/-- Before the target of a T1 is chosen: the flags of a run that has ended, of a stop that has been left, the mode's cap, the
attendant's latch. -/
def targetPrep (s : State) (m : Model) (c : Fin 16) : State :=
  let s := if s.hoistIdle c && (s.modes.get c).tookTgt then s.updMode c fun md => { md with tookTgt := false } else s
  let s := if s.leftStop c then s.updMode c fun md => { md with opened := false } else s
  (s.lowerModeCap m c).countAttend m c

/-- The car calls of M5 (09 R317): a call ends at its landing and the next one takes its place. -/
def m5Calls (s : State) (m : Model) (c : Fin 16) : State :=
  let md := s.modes.get c
  let here (o : Option Nat) : Bool := o.any (s.restsAt m c ·)
  let s := if here md.m5Call then s.m5Note c md.m5Call 4 else s
  if here md.m5Call || md.m5Call.isNone then s.updMode c fun md => { md with m5Call := md.m5Next, m5Next := none } else s

/-- The targets of a car in its T1 job (R291, R312, R317). In M3 and M11 runs come from special runs and host commands. -/
def targetStep (s : State) (m : Model) (c : Fin 16) : State :=
  let mode := (s.modes.get c).mode
  let s := s.targetPrep m c
  if 1 ≤ s.classOf c then s.takeRoute m c
  else match mode with
    | 4 =>
      let r := s.recallOf m c
      let s := s.quickStop m c (some r)
      if s.mayRun m c then s.runTo m c r else s
    | 5 =>
      if !s.mayRun m c then s
      else
        let s := s.m5Calls m c
        match (s.modes.get c).m5Call with
        | some l => s.runTo m c l
        | none => s.withdrawRun c
    | 6 => s.evacStep m c
    | 7 => if (s.modes.get c).sub = 1 && s.mayRun m c then s.runTo m c (m.nearest c (s.cars.get c).fxPos) else s
    | 8 => s.quickStop m c none
    | 9 | 10 => s.holdToRun m c
    | _ => s

/-! Door demands (R316). -/

/-- The dwell of the present stop of a car (08 R275), DWELL_CAR for an open that serves no stop. -/
def stopDwell (s : State) (m : Model) (c : Fin 16) : Int :=
  let l := (s.cars.get c).landing
  let d := m.dispatch
  match ((s.dsx.force_.get c).stops.filterMap (s.amendStop m c)).find? (·.landing = l) with
  | none => d.dwellCar
  | some x =>
    let acc := (x.picks ++ x.drops).any (fun i => (s.call? i).any (·.access)) ||
      (x.carCall && ((s.dsx.carCalls.get c).find? (·.landing = l)).any (·.access))
    let v := max (if x.picks.isEmpty then 0 else d.dwellHall) (if x.drops.isEmpty && !x.carCall then 0 else d.dwellCar)
    let v := if acc then max v d.dwellAccess else v
    if v = 0 then d.dwellCar else v

/-- The timed close of a mode (R316): its dwell in ms, none where the mode closes no side by time. -/
def modeDwell (s : State) (m : Model) (c : Fin 16) : Option Int :=
  let md := s.modes.get c
  let p := m.policy? c
  match md.mode with
  | 0 => some (s.stopDwell m c)
  | 3 => some m.dispatch.dwellCar
  | 4 => if md.sub = 1 && p.any (·.recallClose) then some m.dispatch.dwellHall else none
  | 6 => some m.dispatch.dwellHall
  | 7 => if md.sub = 3 then some (s.stopDwell m c) else if md.sub = 4 then some m.dispatch.dwellHall else none
  | 8 => if md.sub = 1 && p.any (·.seisClose) then some m.dispatch.dwellHall else none
  | _ => none

/-- The buttons of a side at the CTN. -/
def buttons (s : State) (m : Model) (d : Fin 32) : Bool × Bool := (s.ctn? m (sideCar d)).elim (false, false) (ctnButtons · d)

/-- The arrival of a car asks its sides to open (R291, R312, R316): the mode's own place, on every side that serves it. -/
def arrivalOpens (s : State) (m : Model) (c : Fin 16) : Bool :=
  let md := s.modes.get c
  s.hoistIdle c && !md.opened &&
    match md.mode with
    | 4 => md.sub = 1
    | 6 => s.restsAt m c ((m.policy? c).elim 0xFF (·.evacLanding)) || md.evac.any (s.restsAt m c ·)
    | 7 => md.sub = 1 && m.inZone c (s.cars.get c).pos
    | 8 => md.sub = 1 && m.inZone c (s.cars.get c).pos
    | _ => false

/-- A stop of the route in force at the landing where the car stands asks a side to open (R291). -/
def stopOpens (s : State) (m : Model) (d : Fin 32) : Bool :=
  let c := sideCar d
  s.hoistIdle c && 1 ≤ s.classOf c &&
    match s.liveStops m c with
    | x :: _ => s.restsAt m c x.landing && Run.hasCalls x && x.sides.getLsbD (sideNo d)
    | [] => false

/-- A host DOOR command in execution acts as its button (14 R468). -/
def hostDoor (s : State) (d : Fin 32) (close : Nat) : Bool :=
  (s.modes.get (sideCar d)).doorCmd.any fun p => p.2 = close && p.1.arg0.getLsbD (sideNo d)

/-- The demands of one side in the T1 job (R316). -/
def doorDemand (s : State) (m : Model) (d : Fin 32) : State :=
  let c := sideCar d
  let md := s.modes.get c
  let x := s.sides.get d
  let (bo, bc) := s.buttons m d
  let set (s : State) (o k : Bool) : State := s.updSide d fun x =>
    { x with openDem := x.openDem || (o && x.state ≠ .homing), closeDem := x.closeDem || k }
  let arrive := s.arrivalOpens m c && m.serves c (sideNo d) (s.cars.get c).landing
  let stop := s.stopOpens m d
  let ho := s.hostDoor d 0
  let hc := s.hostDoor d 1
  let s := s.updSide d fun x => { x with release := md.mode = 10 }
  match md.mode with
  | 0 => set s (stop || bo || ho) (bc || hc)
  | 1 => set s (stop || bo || ho) (bc || hc || (s.liveStops m c).head?.any fun y => !s.restsAt m c y.landing)
  | 2 => set s (stop || bo || ho) (s.attendant m c)
  | 3 => set s bo false
  | 4 => set s arrive (md.sub = 0 && !s.carRunning c)
  | 5 =>
    let back := x.btnHeld = 2 && !bc && (x.state = .closing || x.state = .nudging || x.state = .locking)
    let shut := x.btnHeld = 1 && !bo && (x.state = .opening || x.state = .reversing || x.state = .homing)
    let s := s.updSide d fun x =>
      { x with btnHeld := if bo then 1 else if bc then 2 else if x.state = .homing && x.btnHeld = 2 then 2 else 0,
               openDem := x.openDem && !(shut && x.state = .homing) }
    set s (bo || back) (!bo && (bc || shut))
  | 6 => set s arrive false
  | 7 => if md.sub = 3 then set s (stop || bo || ho) (bc || hc) else set s arrive false
  | 8 => set s arrive false
  | 9 => set s (bo && s.carStill m c) bc
  | 11 => set s ho hc
  | _ => s

/-- Down hall calls of an M6 pickup end when a side opens for them (R317, 08 R267). -/
def servePickup (s : State) (c : Fin 16) (side : Nat) : State :=
  let md := s.modes.get c
  if md.mode ≠ 6 then s
  else match md.evac with
    | none => s
    | some l =>
      s.each (s.dsx.calls.filter fun x => x.kind = .down && x.origin = l && x.side = side && x.state ≠ .boarded) fun s x =>
        (s.unlight x).dropCall { x with car := some c } 4

/-- The door T1 job of one side with what its arrival in OPEN does for the calls, and the dwell of the mode. -/
def doorJob (s : State) (m : Model) (d : Fin 32) : State :=
  let c := sideCar d
  let was := (s.sides.get d).state
  let s := (s.doorDemand m d).doorSide m d
  let now := (s.sides.get d).state
  let dw := s.modeDwell m c
  let s := if now = .open_ && was ≠ .open_ then
      ((s.updSide d fun x => { x with dwell := dw.map t1Of }).stopServed d).servePickup c (sideNo d)
    else s
  if now = .open_ then
    (s.updSide d fun x => { x with dwell := dw.map fun ms => x.dwell.getD (t1Of ms) }).updMode c fun md => { md with opened := true }
  else s.updSide d fun x => { x with dwell := none }

/-- DWELL_EXPIRY (R316): the timed close of the sides whose dwell has run out. A refused close leaves it run out. -/
def dwellExpiry (s : State) (c : Fin 16) : State :=
  if s.mod ≠ .active then s
  else match s.model with
    | none => s
    | some m =>
      s.each (carSides m c) fun s d =>
        let x := s.sides.get d
        if x.state = .open_ && x.dwell = some 0 then s.updSide d fun x => { x with closeDem := true } else s

/-! Commands in execution (R310, 14 R468). -/

/-- SET_MODE commands that can complete (R310). -/
def endSetModes (s : State) (c : Fin 16) : State :=
  let md := s.modes.get c
  let ended (p : CmdEntry × Nat × Nat) : Option CplStatus :=
    let mode := p.2.1
    if mode = 0 then some (if md.mode = 0 then .entered else .registered)
    else if md.mode = mode then some .entered
    else if md.target ≠ mode || !hostAsks md mode then some .registered
    else none
  let s := s.updMode c fun md => { md with setCmds := (md.setCmds.filter fun p => (ended p).isNone).map fun p => (p.1, p.2.1, p.2.2 + 1) }
  s.each md.setCmds fun s p => match ended p with
    | some st => s.finish p.1 st 0
    | none => s

/-- DOOR commands that have ended (14 R468). -/
def endDoorCmds (s : State) (m : Model) (c : Fin 16) : State :=
  let md := s.modes.get c
  let named (e : CmdEntry) : List (Fin 32) := (carSides m c).filter fun d => e.arg0.getLsbD (sideNo d)
  let bad (p : CmdEntry × Nat) : Option (Fin 32) := (named p.1).find? fun d =>
    let x := (s.sides.get d).state
    x = .fault || x = .stopped || (p.2 = 1 && x = .reversing)
  let done (p : CmdEntry × Nat) : Bool := (named p.1).all fun d => (s.sides.get d).state = if p.2 = 0 then .open_ else .closed
  let out := !([0, 1, 2, 7, 11].contains md.mode)
  let s := s.updMode c fun md => { md with doorCmd := md.doorCmd.filter fun p => !(bad p).isSome && !done p && !out }
  s.each md.doorCmd fun s p =>
    match bad p with
    | some d => s.finish p.1 .failed (s.sides.get d).lastCause
    | none => if done p then s.finish p.1 .done 0 else if out then s.finish p.1 .aborted 0x85 else s

/-- A RUN command whose run was none or was refused ends here (14 R468). -/
def endEmptyRun (s : State) (c : Fin 16) : State :=
  if (s.modes.get c).runCmd.isSome && s.legEnded c then s.endRunCmd c (s.axes.get (hoist c)).landed else s

/-- MS_STAT (R320). -/
def msStat (s : State) (c : Fin 16) : BitVec 32 :=
  let m := s.modes.get c
  pk [(0, 4, m.mode), (4, 4, m.target), (8, 2, s.classOf c), (10, 3, m.sub), pkBits 13 [m.epwr, m.hold, m.alt]]

/-- MS_REQ (R320). -/
def msReq (s : State) (c : Fin 16) : BitVec 32 :=
  let m := s.modes.get c
  pk [(0, 12, m.active.toNat), (16, 12, m.host.toNat)]

/-- The car core refreshes the MS registers at its T1 job (R320). -/
def refreshMode (s : State) (c : Fin 16) : State :=
  let m := s.modes.get c
  s.updMode c fun md => { md with regs := [s.msStat c, s.msReq c, m.entryT0, pk [(0, 16, m.changes.toNat), (16, 16, m.refused.toNat)]] }

/-- The T1 job of one car (R305): modes, targets, doors, commands. A DOOR command that a guard has ended raises no demand. -/
def carJob (s : State) (m : Model) (c : Fin 16) : State :=
  let s := (((((s.countRelevel m c).modeStep m c).subStep m c).targetStep m c).endDoorCmds m c)
  let s := s.each (carSides m c) fun s d => s.doorJob m d
  let s := if (carSides m c).all fun d => (s.sides.get d).state = .closed then s else
    if (s.modes.get c).mode ≠ 9 && (s.modes.get c).mode ≠ 10 && (s.cars.get c).spec.kind = .none && s.hoistIdle c then s.withdrawRun c else s
  ((((s.endSetModes c).endDoorCmds m c).endEmptyRun c).freezeCommitted m c).refreshMode c

end State

/-- DWELL_EXPIRY, R316. -/
def execDwellExpiry (c : Fin 16) (s : State) : Out := .next (s.dwellExpiry c)

end Sys2Proof.Machine
end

▶ Exercise:
The reply is to be one number, the count of lines in the records above that contain "modeDwell".

▶ Result for this exercise:
2